Task description: Nothing besides a number belongs in the answer, which is how many lines of the listing contain the string "some".

Record excerpts:

-- ==== Sys2Proof/Safety.lean ====
section
/-! DEFINITION. What counts as a safe run, and the words in which claims speak of an instruction: when it issues, and the shapes of
its effect on its operands. -/
namespace Sys2Proof.Machine

/-- A step that answers a next state. -/
def Runs (s t : State) : Prop := step s = .next t

/-- The states that `n` steps lead to. -/
def RunsIn : Nat → State → State → Prop
  | 0, s, t => s = t
  | n + 1, s, t => ∃ u, Runs s u ∧ RunsIn n u t

/-- A safe state: none of its runs meets a fault or a refusal. -/
def Safe (s : State) : Prop := ∀ n t, RunsIn n s t → ∃ u, Runs t u

/-- No result of the instruction waits for its push alone (R286). -/
def Hart.unpushed (h : Hart) : Prop := h.restartHere.opnds.find? (fun o => o.which == 0 && ! o.tile) = none

/-- An instruction issues: its encoding raises no fault for its executor (R360, R406), its guard holds (R353), and it has not been
executed up to its push. -/
def Issues (i : Instr) (s : State) : Prop :=
  ∃ e sh, i.enc = some e ∧ i.shape = some sh ∧ encFaultOf s.cur.who e sh = none ∧ (s.hart s.cur).guardOk e.args.g = true ∧
    (s.hart s.cur).unpushed

/-- The executing agent issues nothing else meanwhile: its context, changed. -/
def State.withHart (s : State) (f : Hart → Hart) : State := s.setHart s.cur (f (s.hart s.cur))

/-- The sticky flags of a result collected (R328). -/
def State.flagged (s : State) (f : Flags) : State := s.withHart fun h => h.addFlags f

/-- A core's fault queue with a record written at its tail (R263). -/
def State.recorded (s : State) (c : Nat) (rec : List Byte) : State :=
  s.updCore c fun x => { x with svcMem := Map.setN (fun _ => 0#8) x.svcMem (64 * x.fqTail) rec, fqTail := (x.fqTail + 1) % 16 }

/-! The named places of the state, changed. -/

def State.putField (s : State) (o lo n v : Nat) : State := s.setReg o (Word.setBits (s.reg o) lo n v)
def State.putFlag (s : State) (o i : Nat) (b : Bool) : State := s.putField o i 1 b.toNat

/-- A write of a register as its access types have it (R6). -/
def State.wrote (s : State) (o : Nat) (v : Word) : State :=
  match regSpec o with
  | some sp => s.setReg o (sp.write (s.reg o) v)
  | none => s

def State.onPower (s : State) (f : Power → Power) : State := { s with power := f s.power }
def State.onBoot (s : State) (f : Boot → Boot) : State := { s with boot := f s.boot }
def State.onLink (s : State) (p : Nat) (f : Link → Link) : State :=
  { s with links := Map.set (fun _ => Link.reset) s.links p (f (s.link p)) }
def State.onSess (s : State) (p key : Nat) (f : Session → Session) : State :=
  s.onLink p fun l => { l with sess := Map.upd (fun _ => Session.fresh) l.sess key f }

/-- A field of LINK_ERR counted up (R73). -/
def State.counted (s : State) (p lo : Nat) : State :=
  s.putField (Reg.linkErr p) lo 16 (min (s.field (Reg.linkErr p) lo 16 + 1) 0xFFFF)

/-- A completion event of partition `k` (R151). -/
def State.posted (s : State) (k : Nat) (c : Cpl) : State := s.updPart k fun p => { p with cpl := p.cpl ++ [c] }

/-- A counter pair of the custody nodes (R189). -/
def State.inCustody (s : State) (k node recv sent : Nat) : State :=
  s.updPart k fun p => { p with custody := addNode p.custody node recv sent }

/-- A message for this package that a port accepts: its ingress node has received and sent it, where it counts there (R99). -/
def State.accepting (s : State) (m : Msg) : State :=
  if Sys2Proof.Machine.counted m.typ then { s with nodesI := addNode s.nodesI (s.cameBy m) 1 1 } else s

/-- A Coach transfer of partition `k` changed. -/
def State.onTransfer (s : State) (k i : Nat) (f : Transfer → Transfer) : State :=
  s.updPart k fun p =>
    match Map.find p.transfers i with
    | some t => { p with transfers := Map.insert p.transfers i (f t) }
    | none => p

/-- The head of class `c`, a host entry of a kind, dispatches: nothing holds it (R160, R166), its wait is met, and it has gained what its
wait observed (R145). -/
def Dispatches (k c kind : Nat) (e : QEntry) (s t : State) : Prop :=
  ∃ e0 rels, hostHead k c kind s = .ok e0 s ∧ entryWait k e0 s = .ok (.met rels) t ∧
    e = { e0 with gained := if entAcq e0.bytes then rels else [] }

/-! The canonical form of the state: every sparse array of it that a statement speaks of lists no index twice and no default. -/

def Hart.canonical (h : Hart) : Bool := Map.wf (fun _ => 0#64) h.s && Map.wf (fun _ => false) h.g

/-- Memory, the registers, the contexts, the cores and the counts of Flue records stand in canonical form. -/
def State.canonical (s : State) : Bool :=
  Memory.wf s.mem && Map.wf regReset s.regs && Map.wf (fun _ => Hart.reset) s.harts && Map.wf (fun _ => Core.reset) s.cores &&
  Map.wf (fun _ => 0) s.flueCnt

/-- Every listed context, those of saved jobs too, has its scalar registers and guards in canonical form. -/
def State.filesCanonical (s : State) : Bool :=
  (s.harts.all fun e => e.2.canonical) && s.frames.all fun e => e.2.harts.all Hart.canonical

/-! Shapes of effect: the operands are evaluated in order, each leaving the state the next is evaluated in (R238); then D takes the
result and the instruction is past. -/

/-- D := f. -/
def Constant (i : Args → Instr) (f : Args → Word) : Prop :=
  ∀ x s t, Issues (i x) s → finish x.d (f x) s = .ok () t → exec (i x) s = .next t

/-- D := f(A). -/
def Unary (i : Args → Instr) (f : Word → Word) : Prop :=
  ∀ x s a s1 t, Issues (i x) s → readSrc 1 x.a s = .ok a s1 → finish x.d (f a) s1 = .ok () t → exec (i x) s = .next t

/-- D := f(A, B). -/
def Binary (i : Args → Instr) (f : Word → Word → Word) : Prop :=
  ∀ x s a b s1 s2 t, Issues (i x) s → readSrc 1 x.a s = .ok a s1 → readSrc 2 x.b s1 = .ok b s2 →
    finish x.d (f a b) s2 = .ok () t → exec (i x) s = .next t

/-- D := f(A, imm), imm being SIMM sign-extended (R373). -/
def Immediate (i : Args → Instr) (f : Word → Word → Word) : Prop :=
  ∀ x s a s1 t, Issues (i x) s → readSrc 1 x.a s = .ok a s1 → finish x.d (f a (x.imm.signExtend 64)) s1 = .ok () t →
    exec (i x) s = .next t

/-- The guard D := f(A, B), A and B guards. -/
def OfGuards (i : Args → Instr) (f : Bool → Bool → Bool) : Prop :=
  ∀ x s a b s1 s2 t, Issues (i x) s → readGuard x.a s = .ok a s1 → readGuard x.b s1 = .ok b s2 →
    finish x.d (boolWord (f a b)) s2 = .ok () t → exec (i x) s = .next t

/-- D := f(A, B) with sticky flags, by a function of the instruction's conversion control. -/
def BinaryFp (i : Args → Instr) (f : Args → Word → Word → Nat × Flags) : Prop :=
  ∀ x s a b s1 s2 t, Issues (i x) s → readSrc 1 x.a s = .ok a s1 → readSrc 2 x.b s1 = .ok b s2 →
    finish x.d (BitVec.ofNat 64 (f x a b).1) (s2.flagged (f x a b).2) = .ok () t → exec (i x) s = .next t

def UnaryFp (i : Args → Instr) (f : Args → Word → Nat × Flags) : Prop :=
  ∀ x s a s1 t, Issues (i x) s → readSrc 1 x.a s = .ok a s1 →
    finish x.d (BitVec.ofNat 64 (f x a).1) (s1.flagged (f x a).2) = .ok () t → exec (i x) s = .next t

def TernaryFp (i : Args → Instr) (f : Args → Word → Word → Word → Nat × Flags) : Prop :=
  ∀ x s a b c s1 s2 s3 t, Issues (i x) s → readSrc 1 x.a s = .ok a s1 → readSrc 2 x.b s1 = .ok b s2 →
    readSrc 3 x.c s2 = .ok c s3 → finish x.d (BitVec.ofNat 64 (f x a b c).1) (s3.flagged (f x a b c).2) = .ok () t →
    exec (i x) s = .next t

end Sys2Proof.Machine
end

Answer to this task: 3